• WHAT YOU ARE ASKED TO DO
Copy out the data line by line exactly, from its start to the line bearing "def downPq (s", inclusive.

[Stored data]
==================================================
-- ==== Sys2Proof/Machine/PortOps.lean ====
section
/-!
DEFINITION. The ports as operations (05_ports.md, R18, R19): when a port may be up, going up and down, pauses and
quarantine.
-/

namespace Sys2Proof.Machine

/-- Rate codes of a lane mode, the highest first (R128). -/
def laneRates : Nat → List Nat
  | 0 => [6]
  | 1 => [5]
  | 2 => [5, 4, 3, 2, 1, 0]
  | 3 => [3]
  | _ => [2, 1, 0]

/-- The port is a T1S port (R18). -/
def isT1s (p : Nat) : Bool := decide (24 ≤ p ∧ p < 36)

/-- NODE_ID of a T1S port; 255 acts as 0 (R154). -/
def nodeId (s : State) (p : Nat) : Nat := s.act (F.PX_PLCA_CFG_NODE_ID p) % 255

/-- The port has flow control (R141). -/
def hasFc (p : Nat) : Bool := decide (p < 24 ∨ p = 40)

namespace State

/-- LANE_MODE with its reserved rule and the rule for P8 to P23 (R129, R151). -/
def laneMode (s : State) (p : Nat) : Nat :=
  let dflt := if p < 8 then 0 else 1
  let m := orElse (decide (s.act (F.PX_PORT_CFG_LANE_MODE p) < 5)) (s.act (F.PX_PORT_CFG_LANE_MODE p)) dflt
  if p ≥ 8 ∧ m = 0 then 1 else m

/-- The port runs control-word auto-negotiation (R129). -/
def anMode (s : State) (p : Nat) : Bool :=
  decide (s.act (F.PX_PORT_CFG_AN_EN p) = 1) && (s.laneMode p == 2 || s.laneMode p == 4)

/-- The rate at which a SerDes port comes up (R129): none while auto-negotiation is not complete. -/
def laneRate (s : State) (p : Nat) : Option Nat :=
  let rates := laneRates (s.laneMode p)
  if s.anMode p then Sparse.get (fun _ => none) s.px.anRate p
  else
    let v := s.act (F.PX_PORT_CFG_SPEED p)
    if rates.contains v then some v else rates.head?

/-- The configuration has been loaded since the start (R61). -/
def booted (s : State) : Bool := s.socUp && decide (s.rg F.SV_CFG_STATUS_DONE = 1)

/-- At least one DOWN packing queue is enabled (R326). -/
def downPq (s : State) : Bool :=
  (List.range 16).any (fun q => decide (s.act (F.BX_PQ_CFG_EN q) = 1) && decide (s.act (F.BX_PQ_CFG_DIR q) = 1))

/-- The SerDes lanes work (R72, R79, R86): calibrated, and the mode is not PARTIAL, unless a start or a transition leads
to a RUN mode. -/
def serdesOn (s : State) : Bool :=
  s.pw.start.calibrated && (decide (s.rg F.SV_MODE_MODE ≠ 2) || (decide (s.rg F.SV_MODE_RAMPING = 1) &&
    (decide (s.rg F.SV_MODE_MOVING = 1) || decide (s.act F.SV_MODE_CFG_TARGET = 0))))

/-- RUN-to-PARTIAL has taken the host ports down (R87). -/
def hostOff (s : State) : Bool := match s.pw.moving with | .toPartial k => decide (1 ≤ k) | _ => false

/-- The port may be up, its link partner apart (R18, R19, R72, R130, R149). -/
def portAllowed (s : State) (p : Nat) : Bool :=
  s.booted && decide (s.rg (F.PX_PORT_STAT_MEND p) = 0) &&
    (if p < 24 then s.serdesOn && decide (s.act (F.PX_PORT_CFG_ADMIN p) = 1)
    else if p < 36 then decide (s.act (F.PX_PORT_CFG_ADMIN p) = 1) && decide (s.rg (F.PX_PORT_STAT_QUAR p) = 0)
    else if p < 38 then !s.pw.cxReset && !s.hostOff && decide (s.act (F.CX_HP_CFG_EN (p - 36)) = 1)
    else if p = 38 then decide (s.act F.BX_GW_CFG_EN = 1) && s.downPq
    else if p = 39 then true
    else decide (s.act (F.PX_PORT_CFG_ADMIN 40) = 1) && (decide (s.act F.PX_RGMII_CFG_LINK_SRC = 1) || s.px.phyLink))

/-- The rate code of a port that comes up (R129, R149, R156). -/
def upRate (s : State) (p : Nat) : Nat :=
  if p < 24 then (s.laneRate p).getD 7
  else if p < 36 then 0
  else if p < 38 then 6
  else if p = 38 then 5
  else if p = 39 then 2
  else if s.act F.PX_RGMII_CFG_LINK_SRC = 1 then min 2 (s.act F.PX_RGMII_CFG_SPEED)
  else s.px.phyRate

/-- Event 32 + e occurs on a port (R158). -/
def portEvent (s : State) (e p : Nat) : State :=
  (if p < 32 then s.setRg (F.PX_EVPORT_LO_PORTS e) (setBit (s.rg (F.PX_EVPORT_LO_PORTS e)) p)
  else s.setRg (F.PX_EVPORT_HI_PORTS e) (setBit (s.rg (F.PX_EVPORT_HI_PORTS e)) (p - 32))).raise (32 + e)

/-! ### Pauses -/

/-- The end of a pause target's pause; 0 with none. -/
def pauseEndOf (s : State) (p t : Nat) : Nat := Sparse.get (fun _ => 0) s.px.pauseEnd (9 * p + t)

/-- PAUSED or PFC_PAUSED of a target (R156). -/
def setPaused (s : State) (p t : Nat) (on : Bool) : State :=
  if t = 8 then s.setRg (F.PX_PORT_STAT_PAUSED p) (if on then 1 else 0)
  else
    let m := s.rg (F.PX_PORT_STAT_PFC_PAUSED p)
    s.setRg (F.PX_PORT_STAT_PFC_PAUSED p) (if on then setBit m t else clrBit m t)

/-- A target is paused. -/
def isPaused (s : State) (p t : Nat) : Bool :=
  if t = 8 then decide (s.rg (F.PX_PORT_STAT_PAUSED p) = 1) else (s.rg (F.PX_PORT_STAT_PFC_PAUSED p)).testBit t

/-- A pause of a target ends (R142). -/
def endPause (s : State) (p t : Nat) : State :=
  let u := s.setPaused p t false
  { u with
    px.pauseEnd := Sparse.set (fun _ => 0) u.px.pauseEnd (9 * p + t) 0
    px.pauseFrom := Sparse.set (fun _ => none) u.px.pauseFrom (9 * p + t) none }

/-- Every pause of a port ends. -/
def endPauses (s : State) (p : Nat) : State := s.forEach (List.range 9) (fun t k => t.endPause p k)

/-- A pause of q × 512 bit times starts or is replaced (R142). -/
def startPause (s : State) (p t q : Nat) : State :=
  if q = 0 then s.endPause p t
  else
    let u := s.setPaused p t true
    let from_ := if s.isPaused p t then Sparse.get (fun _ => none) s.px.pauseFrom (9 * p + t) else some s.now
    { u with
      px.pauseEnd := Sparse.set (fun _ => 0) u.px.pauseEnd (9 * p + t)
        (s.now + (q * 512 * bitPs (s.portRate p) + 999) / 1000)
      px.pauseFrom := Sparse.set (fun _ => none) u.px.pauseFrom (9 * p + t) from_ }

/-- FC_MODE and PFC_EN of a port: the target is one that flow control acts on (R141). -/
def fcActs (s : State) (p t : Nat) : Bool :=
  hasFc p &&
    (if t = 8 then decide (s.act (F.PX_FC_CFG_FC_MODE p) = 1)
    else decide (s.act (F.PX_FC_CFG_FC_MODE p) = 2) && (s.act (F.PX_FC_CFG_PFC_EN p)).testBit t)

/-- A head frame's target is paused (R140, R142). -/
def headHeld (s : State) (c : Copy) : Bool :=
  hasFc c.port && (s.isPaused c.port 8 || s.isPaused c.port c.tc)

/-! ### The PLCA cycle (R144) -/

/-- A port that has seen no BEACON. -/
def noPlca : Plca := ⟨255, 0, 0⟩

/-- Where a T1S port stands in the cycle. -/
def plcaOf (s : State) (p : Nat) : Plca := Sparse.get (fun _ => noPlca) s.px.plca p

/-- Put a T1S port's place in the cycle. -/
def setPlca (s : State) (p : Nat) (x : Plca) : State :=
  { s with px.plca := Sparse.set (fun _ => noPlca) s.px.plca p x }

/-- The port transmits under PLCA; otherwise, and after beacon loss, under CSMA/CD (R144, R145). -/
def plcaOn (s : State) (p : Nat) : Bool :=
  isT1s p && s.portUp p && decide (s.act (F.PX_PLCA_CFG_PLCA_EN p) = 1) && decide (s.rg (F.PX_PORT_STAT_PLCA_OK p) = 1)

/-- NODE_COUNT of a coordinator; 0 acts as 8 (R154). -/
def plcaNodes (s : State) (p : Nat) : Nat :=
  let v := s.act (F.PX_PLCA_CFG_NODE_COUNT p)
  orElse (decide (v ≠ 0)) v 8

/-- TO_TIMER in ns at 10 Mb/s; 0 acts as 32 bit times (R154). -/
def plcaTo (s : State) (p : Nat) : Nat :=
  let v := s.act (F.PX_PLCA_CFG_TO_TIMER p)
  100 * orElse (decide (v ≠ 0)) v 32

/-- An opportunity that has passed on an idle line gives way to the next; after the last of a cycle the coordinator
sends a BEACON (R144). PRESUMED (log 91): a BEACON lasts the 20 bit times of IEEE 802.3 Clause 148. -/
def plcaTick (s : State) (p : Nat) : State :=
  let x := s.plcaOf p
  if s.plcaOn p ∧ x.ends ≤ s.now ∧ s.txOf p = none ∧ Sparse.get (fun _ => none) s.sx.rx p = none then
    if nodeId s p = 0 ∧ s.plcaNodes p ≤ x.cur + 1 then (s.setPlca p ⟨0, s.now + 2000 + s.plcaTo p, 0⟩).emit (.beacon p)
    else if x.cur < 255 then s.setPlca p ⟨x.cur + 1, s.now + s.plcaTo p, 0⟩
    else s
  else s

/-- The line of a T1S port is free for a frame (R144, R145): under PLCA in the port's own opportunity, with up to MAX_BC
further frames within BTMR of one another; under CSMA/CD when nothing is received. -/
def lineFree (s : State) (p : Nat) : Bool :=
  let x := s.plcaOf p
  !isT1s p || ((s.rxOf p).isNone && (!s.plcaOn p ||
    (decide (x.cur = nodeId s p) && decide (s.now ≤ x.ends) && decide (x.sent ≤ s.act (F.PX_PLCA_BURST_MAX_BC p)))))

/-- A frame begins in the port's own opportunity. -/
def plcaStart (s : State) (p : Nat) : State :=
  if s.plcaOn p then s.setPlca p { s.plcaOf p with sent := (s.plcaOf p).sent + 1 } else s

/-- A frame has ended: the burst timer runs where a further frame may follow (R144). -/
def plcaEnd (s : State) (p : Nat) : State :=
  let x := s.plcaOf p
  let more := if x.sent ≤ s.act (F.PX_PLCA_BURST_MAX_BC p) then 100 * s.act (F.PX_PLCA_BURST_BTMR p) else 0
  if s.plcaOn p then s.setPlca p { x with ends := s.now + more } else s

/-! ### Going down and up -/

/-- Whole bytes that a MAC has had the time to send since it started a copy. -/
def sentBytes (s : State) (p : Nat) (t : TxNow) : Nat :=
  1000 * (s.now - t.started) / (8 * max 1 (bitPs (s.portRate p)))

/-- Bytes of a copy that its MAC has begun to send: R137 counts the one on the wire. -/
def begunBytes (s : State) (p : Nat) (t : TxNow) : Nat := s.sentBytes p t + 1

/-- A frame that the egress MAC has started when its port goes down is ended (R186); what P38 has written of its packet is
rewound. -/
def stopTx (s : State) (p : Nat) : State :=
  match s.txOf p with
  | none => s
  | some t =>
    let len := match s.frameOf t.copy.frame with | some f => f.len | none => 0
    let u := if hasMac p then
        (s.bump64 (R.PX_TX_FRAMES p)).bump64 (R.PX_TX_BYTES p) (min len (s.sentBytes p t))
      else if p = 38 then s.p38Rewind t else s
    ((u.bump (F.SX_FLUSHED_COUNT p)).setTx p none).dropCopy t.copy 10

/-- Auto-negotiation of a port has to complete again (R129, R130). -/
def dropAn (s : State) (p : Nat) : State := { s with px.anRate := Sparse.set (fun _ => none) s.px.anRate p none }

/-- PX declares a port down (R130, R142, R185, R186, R217). DESIGN CHOICE (log 88): a beacon-loss episode and the collisions
counted so far survive a port that goes down other than by quarantine, where R148 restarts detection. -/
def portDown (s0 : State) (p : Nat) : State :=
  let s := s0.dropAn p
  if s.portUp p then
    let s1 := if s.rxOf p = none then s else s.cutRx p
    let s2 := (s1.stopTx p).endPauses p
    let s3 := ((s2.setRg (F.PX_PORT_STAT_LINK p) 0).setRg (F.PX_PORT_STAT_RATE p) 7).setRg (F.PX_PORT_STAT_HOLDOFF p) 0
    let s4 := ((s3.setRg (F.PX_PORT_STAT_PLCA_OK p) 0).bump (F.PX_LINK_DOWNS_COUNT p)).portEvent 0 p
    let s5 := s4.flushPort p
    ({ s5 with sx.flushing := setBit s5.sx.flushing p }.setPlca p noPlca).pgPortDown p
  else s

/-- A port comes up at a rate (R130, R217). A T1S coordinator runs its PLCA cycle from then on. -/
def portComesUp (s : State) (p rate : Nat) : State :=
  if s.portUp p then s
  else
    let s1 := (s.setRg (F.PX_PORT_STAT_LINK p) 1).setRg (F.PX_PORT_STAT_RATE p) rate
    let coord := isT1s p && decide (s.act (F.PX_PLCA_CFG_PLCA_EN p) = 1) && decide (nodeId s p = 0)
    let s2 := if coord then s1.setRg (F.PX_PORT_STAT_PLCA_OK p) 1 else s1
    (s2.portEvent 0 p).pgPortUp p

/-- A port's conditions are judged again: a port that may no longer be up goes down, and a port without a SerDes
comes up (R19, R130, R149). -/
def portJudge (s : State) (p : Nat) : State :=
  if s.portAllowed p then (if p < 24 then s else s.portComesUp p (s.upRate p)) else s.portDown p

/-- Every enabled CAN controller has integrated and PLCA is active on every T1S port that runs it: first field-bus
forwarding (R79, R82). -/
def fieldBusUp (s : State) : Bool :=
  s.booted &&
    (List.range 16).all (fun c => decide (s.act (F.BX_CAN_CFG_EN c) = 0) || decide (3 ≤ s.rg (F.BX_CAN_STAT_STATE c))) &&
    (span 24 12).all (fun p => decide (s.act (F.PX_PORT_CFG_ADMIN p) = 0) ||
      (s.portUp p && (decide (s.act (F.PX_PLCA_CFG_PLCA_EN p) = 0) || decide (s.rg (F.PX_PORT_STAT_PLCA_OK p) = 1))))

/-- SV_START_FB at the first field-bus forwarding of the start (R93). -/
def noteFb (s : State) : State :=
  if !s.pw.start.fb ∧ s.fieldBusUp then
    let us := min ((s.now - s.pw.start.origin) / 1000) (2 ^ 32 - 1)
    { s with pw.startFb := us, pw.start.fb := true }.wr R.SV_START_FB (Word.ofNat us)
  else s

/-- Every port is judged again. -/
def portsJudge (s : State) : State := s.forEach (List.range 41) portJudge

/-- The Mend bit of a port (R156). -/
def portMend (s : State) (p : Nat) (on : Bool) : State :=
  (s.setRg (F.PX_PORT_STAT_MEND p) (if on then 1 else 0)).portJudge p

/-! ### T1S quarantine -/

/-- The instant at which a port was quarantined. -/
def quarAtOf (s : State) (p : Nat) : Nat := Sparse.get (fun _ => 0) s.px.quarAt p

/-- A quarantine of this very instant is in force: a coincident cause may still precede it (R148). -/
def quarNow (s : State) (p : Nat) : Bool := decide (s.rg (F.PX_PORT_STAT_QUAR p) = 1) && decide (s.quarAtOf p = s.now)

/-- A cause whose QUAR_EN bit is set quarantines the port (R148): 1 beacon loss, 2 node-ID collision, 3 jabber; of causes
that coincide the later one of this order stands. -/
def quarantine (s : State) (p cause : Nat) : State :=
  if !(s.act (F.PX_T1S_GUARD_QUAR_EN p)).testBit (cause - 1) then s
  else if s.rg (F.PX_PORT_STAT_QUAR p) = 0 then
    let t := (s.setRg (F.PX_PORT_STAT_QUAR p) 1).setRg (F.PX_PORT_STAT_QUAR_CAUSE p) cause
    let u := { t with px.quarAt := Sparse.set (fun _ => 0) t.px.quarAt p t.now }
    ((u.bump (F.PX_T1S_QUARANTINES_COUNT p)).portEvent 5 p).portJudge p
  else if s.quarNow p then s.setRg (F.PX_PORT_STAT_QUAR_CAUSE p) (max cause (s.rg (F.PX_PORT_STAT_QUAR_CAUSE p)))
  else s

/-- A quarantine ends; detection restarts from zero. Under a Mend activity it stays in force (R148). -/
def quarantineEnd (s : State) (p : Nat) : State :=
  if s.rg (F.PX_PORT_STAT_QUAR p) = 1 ∧ s.rg (F.PX_PORT_STAT_MEND p) = 0 then
    let t := (s.setRg (F.PX_PORT_STAT_QUAR p) 0).setRg (F.PX_PORT_STAT_QUAR_CAUSE p) 0
    { t with
      px.idcol := Sparse.set (fun _ => []) t.px.idcol p []
      px.bcnLost := clrBit t.px.bcnLost p
      px.jabbering := clrBit t.px.jabbering p }.portJudge p
  else s

/-- A T1S port detects causes: not under a Mend activity (R148), and up, or quarantined at this very instant. -/
def t1sDetects (s : State) (p : Nat) : Bool :=
  (s.portUp p || s.quarNow p) && decide (s.rg (F.PX_PORT_STAT_MEND p) = 0)

/-- It hears what is on the line: after jabber it ignores the line until it is idle (R147). -/
def t1sHears (s : State) (p : Nat) : Bool := s.t1sDetects p && !s.px.jabbering.testBit p

/-- Old T1S collision instants within 1 s (R146). -/
def idcolOf (s : State) (p : Nat) : List Nat :=
  (Sparse.get (fun _ => []) s.px.idcol p).filter (fun t => decide (s.now < giga + t))

/-- A node-ID collision on port p (R146, R148). DESIGN CHOICE (log 88): each further IDCOL_LIM collisions must again fall
within 1 s. -/
def idCollision (s : State) (p : Nat) : State :=
  if s.t1sHears p then
    let lim0 := s.act (F.PX_T1S_GUARD_IDCOL_LIM p)
    let lim := orElse (decide (lim0 ≠ 0)) lim0 3
    let l := s.now :: s.idcolOf p
    let t := s.bump (F.PX_T1S_IDCOL_COUNT p)
    if l.length ≥ lim then
      ({ t with px.idcol := Sparse.set (fun _ => []) t.px.idcol p [] }.portEvent 3 p).quarantine p 2
    else { t with px.idcol := Sparse.set (fun _ => []) t.px.idcol p l }
  else s

end State

end Sys2Proof.Machine
end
==================================================
• OUTPUT FOR THIS EXERCISE
-- ==== Sys2Proof/Machine/PortOps.lean ====
section
/-!
DEFINITION. The ports as operations (05_ports.md, R18, R19): when a port may be up, going up and down, pauses and
quarantine.
-/

namespace Sys2Proof.Machine

/-- Rate codes of a lane mode, the highest first (R128). -/
def laneRates : Nat → List Nat
  | 0 => [6]
  | 1 => [5]
  | 2 => [5, 4, 3, 2, 1, 0]
  | 3 => [3]
  | _ => [2, 1, 0]

/-- The port is a T1S port (R18). -/
def isT1s (p : Nat) : Bool := decide (24 ≤ p ∧ p < 36)

/-- NODE_ID of a T1S port; 255 acts as 0 (R154). -/
def nodeId (s : State) (p : Nat) : Nat := s.act (F.PX_PLCA_CFG_NODE_ID p) % 255

/-- The port has flow control (R141). -/
def hasFc (p : Nat) : Bool := decide (p < 24 ∨ p = 40)

namespace State

/-- LANE_MODE with its reserved rule and the rule for P8 to P23 (R129, R151). -/
def laneMode (s : State) (p : Nat) : Nat :=
  let dflt := if p < 8 then 0 else 1
  let m := orElse (decide (s.act (F.PX_PORT_CFG_LANE_MODE p) < 5)) (s.act (F.PX_PORT_CFG_LANE_MODE p)) dflt
  if p ≥ 8 ∧ m = 0 then 1 else m

/-- The port runs control-word auto-negotiation (R129). -/
def anMode (s : State) (p : Nat) : Bool :=
  decide (s.act (F.PX_PORT_CFG_AN_EN p) = 1) && (s.laneMode p == 2 || s.laneMode p == 4)

/-- The rate at which a SerDes port comes up (R129): none while auto-negotiation is not complete. -/
def laneRate (s : State) (p : Nat) : Option Nat :=
  let rates := laneRates (s.laneMode p)
  if s.anMode p then Sparse.get (fun _ => none) s.px.anRate p
  else
    let v := s.act (F.PX_PORT_CFG_SPEED p)
    if rates.contains v then some v else rates.head?

/-- The configuration has been loaded since the start (R61). -/
def booted (s : State) : Bool := s.socUp && decide (s.rg F.SV_CFG_STATUS_DONE = 1)

/-- At least one DOWN packing queue is enabled (R326). -/
def downPq (s : State) : Bool :=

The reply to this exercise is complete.